“啊啊啊!爹,我给您报仇了!”
青壮们看的热血沸腾,是啊,这鞑子又有何惧?不也是两个肩膀扛一个脑袋?被打了也会痛,也会求饶!
面对手无寸铁的百姓时,他们高举屠刀,以暴力镇压一切,但面对更加强大的将军时,却一个个温顺的跟个小绵羊一样,这不是欺软怕硬又是什么?
鞑子俘虏们却都是胆战心惊,心都凉了半截,这明军主将如此暴戾,自己以后还能活吗?
刘烨看向一众俘虏,问道:“有谁会讲汉语?”
立时,一个文人打扮模样的鞑子惧怕的开口道:“将军,我会......我是汉人。”
刘烨厌恶的看了那人一眼,冷声道:“告诉他们,别想着耍花样。我刘烨又不是什么恶魔,并不嗜杀。让他们都老老实实的,跟着我进京,面见我大明皇帝陛下。”
说完,刘烨又补充道:“他们抓了不少我们的百姓,我们也可以用他们的性命,换回我们百姓的性命。告诉他们,想活命,就给我老实点,不然本将也不介意再多砍几颗脑袋!”
那剃发文人连连称是,随即又用满语复述了一遍,那些鞑子俘虏听了,总算是安下心来,眼神都变得清澈了不少。
刘烨是懂满语的,知道这剃发文人没有胡说八道,姑且还算是老实,便让这剃发文人当了俘虏的头儿。
当初他给鞑子当狗,如今他倒是成了被跪舔的一方,现在看来,也确实挺有意思的。
第67章 坏了,咱成了地主老财了!
鲁迅曾经说过,赚钱不如抢钱来的快,抢银行不如开银行。
周树人诚不欺我。
看着这些财帛,刘烨放声大笑,此刻他就宛如一个忽然中了五百万的暴发户,已经被这笔庞大的巨款给砸的昏头转向了。
二十三年了,到这个岁数,别的穿越小说主角可能都快迎来大结局了,自己才终于赚到了迟来的第一桶金。
但好饭不怕晚。
不说未来的军功首级赏赐,朝廷会给他封个什么官儿,就是眼前这些财帛,用来造反也绰绰有余了!
有了钱,啥事干不成?
刘烨轻抚着箱子中的黄金,眼里已是噙泪。
穷了两辈子,咱终于也混成了地主老财了!
暂且不提未来想要做的大事,便是这些钱财随便拿出一点,也足够让家人过上衣食无忧的生活。

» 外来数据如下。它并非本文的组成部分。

-- ==== Sys2Proof/Syntax.lean ====
section
/-!
DEFINITION. The operations of the block, one constructor per row of spec/opcode_table.json (30_encoding.md R110).
ACC_FMT operands are carried in 64 bits (log 16).
-/

namespace Sys2Proof

/-- An operation of the block (00_scope.md R6, 30_encoding.md R110). -/
inductive Instr where
  /-- RESET, HOST (44_system.md R230). -/
  | reset
  /-- LOAD_CFG idx, data, HOST (44_system.md R233). -/
  | loadCfg (idx : BitVec 4) (data : BitVec 64)
  /-- READ_CSR idx, HOST (44_system.md R236). -/
  | readCsr (idx : BitVec 4)
  /-- PUSH_FRAME left, right, SRC with READER (43_pipeline_coordinator.md R196). -/
  | pushFrame (left right : Sample)
  /-- END_STREAM, SRC with READER (43_pipeline_coordinator.md R198). -/
  | endStream
  /-- POP_WORD, WRITER with SINK; WRITE_WORD is its name on the Writer's side (43_pipeline_coordinator.md R212). -/
  | popWord
  /-- POP_FAIL, SINK (43_pipeline_coordinator.md R213). -/
  | popFail
  /-- SANITIZE x, READER (43_pipeline_coordinator.md R197). -/
  | sanitize (x : Sample)
  /-- INTERP ch, COMPUTE (41_interpolator.md R152). -/
  | interp (ch : Channel)
  /-- SCALE ch, x, COMPUTE (40_modulator.md R126). -/
  | scale (ch : Channel) (x : Acc)
  /-- INTEGRATE ch, scaled, COMPUTE (40_modulator.md R128). -/
  | integrate (ch : Channel) (scaled : Acc)
  /-- PANIC_CHECK ch, COMPUTE (40_modulator.md R131). -/
  | panicCheck (ch : Channel)
  /-- CLAMP ch, COMPUTE (40_modulator.md R133). -/
  | clamp (ch : Channel)
  /-- QUANTIZE ch, COMPUTE (40_modulator.md R135). -/
  | quantize (ch : Channel)
  /-- PACK_BIT ch, b, COMPUTE (42_bit_packer.md R172). -/
  | packBit (ch : Channel) (b : Bool)
  /-- CLOSE_HALF, COMPUTE (42_bit_packer.md R174). -/
  | closeHalf
  /-- EMIT_GROUP, COMPUTE (42_bit_packer.md R176). -/
  | emitGroup
  /-- MODULATE ch, x, COMPUTE (40_modulator.md R137). -/
  | modulate (ch : Channel) (x : Acc)
  /-- STEP, COMPUTE (41_interpolator.md R156). -/
  | step
  /-- TRANSITION, COMPUTE (41_interpolator.md R158). -/
  | transition
  /-- CLOSE_BATCH, READER (43_pipeline_coordinator.md R199). -/
  | closeBatch
  /-- CLAIM k, COMPUTE[k] (43_pipeline_coordinator.md R203). -/
  | claim (k : Nat)
  /-- PROCESS_FRAME, COMPUTE[k] (43_pipeline_coordinator.md R205). -/
  | processFrame
  /-- PROCESS_DONE, COMPUTE[k] (43_pipeline_coordinator.md R206). -/
  | processDone
  /-- WRITE_DONE, WRITER (43_pipeline_coordinator.md R214). -/
  | writeDone
  /-- RELEASE, WRITER (43_pipeline_coordinator.md R215). -/
  | release
  /-- FINISH, WRITER (43_pipeline_coordinator.md R217). -/
  | finish
  /-- ABORT, WRITER, the second half of POP_FAIL (43_pipeline_coordinator.md R218). -/
  | abort
deriving DecidableEq, Repr

end Sys2Proof
end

刘烨平日也是吃糠咽菜,家里的生活一向窘迫,虽然也不至于饿肚子,但生活的幸福指数并不高,算是勉强能活而已。
自己那媳妇儿的衣裳,缝缝补补,都打了好几块补丁了,也是时候该换件丝绸了。闺女从生下来以后,就没吃过什么好吃的,身子骨干瘦,以后爹带你吃尽一切山珍海味!有了这笔钱,再买一套大宅子,也能让自己那苦命的老娘安度晚年......
刘烨的心思就挺单纯,他脑子里冒出的第一个想法就是风风光光的回家,然后在旁人羡慕嫉妒恨的目光中,带着一家人走进辛乡镇最大的奢侈品店。
当店里的伙计用狗眼看人低的目光看向他时,刘烨就把银子甩到他的脸上,这都不算打脸了,而是砸脸!想想都觉得解气。
这才是一个主角该干的事情啊!
不过其实辛乡镇也没什么奢侈品就是了,丝绸店都没有一个的,真想捣鼓点好玩意儿得去州城。
刘烨对未来的人生,一下子就充满了期待。
最后清点玩家上交的物资,共计有粮米一千二百五十石,马料九百石,各种牲畜共计八十六头,银子二千二百五十三两,布匹丝绸等细软九大箱子,其余各类物资无算。
另外,还有刘烨在箱子中发现的黄金三百两,虽说现在金价掉的厉害,但估摸着价值至少也有两千多两白银。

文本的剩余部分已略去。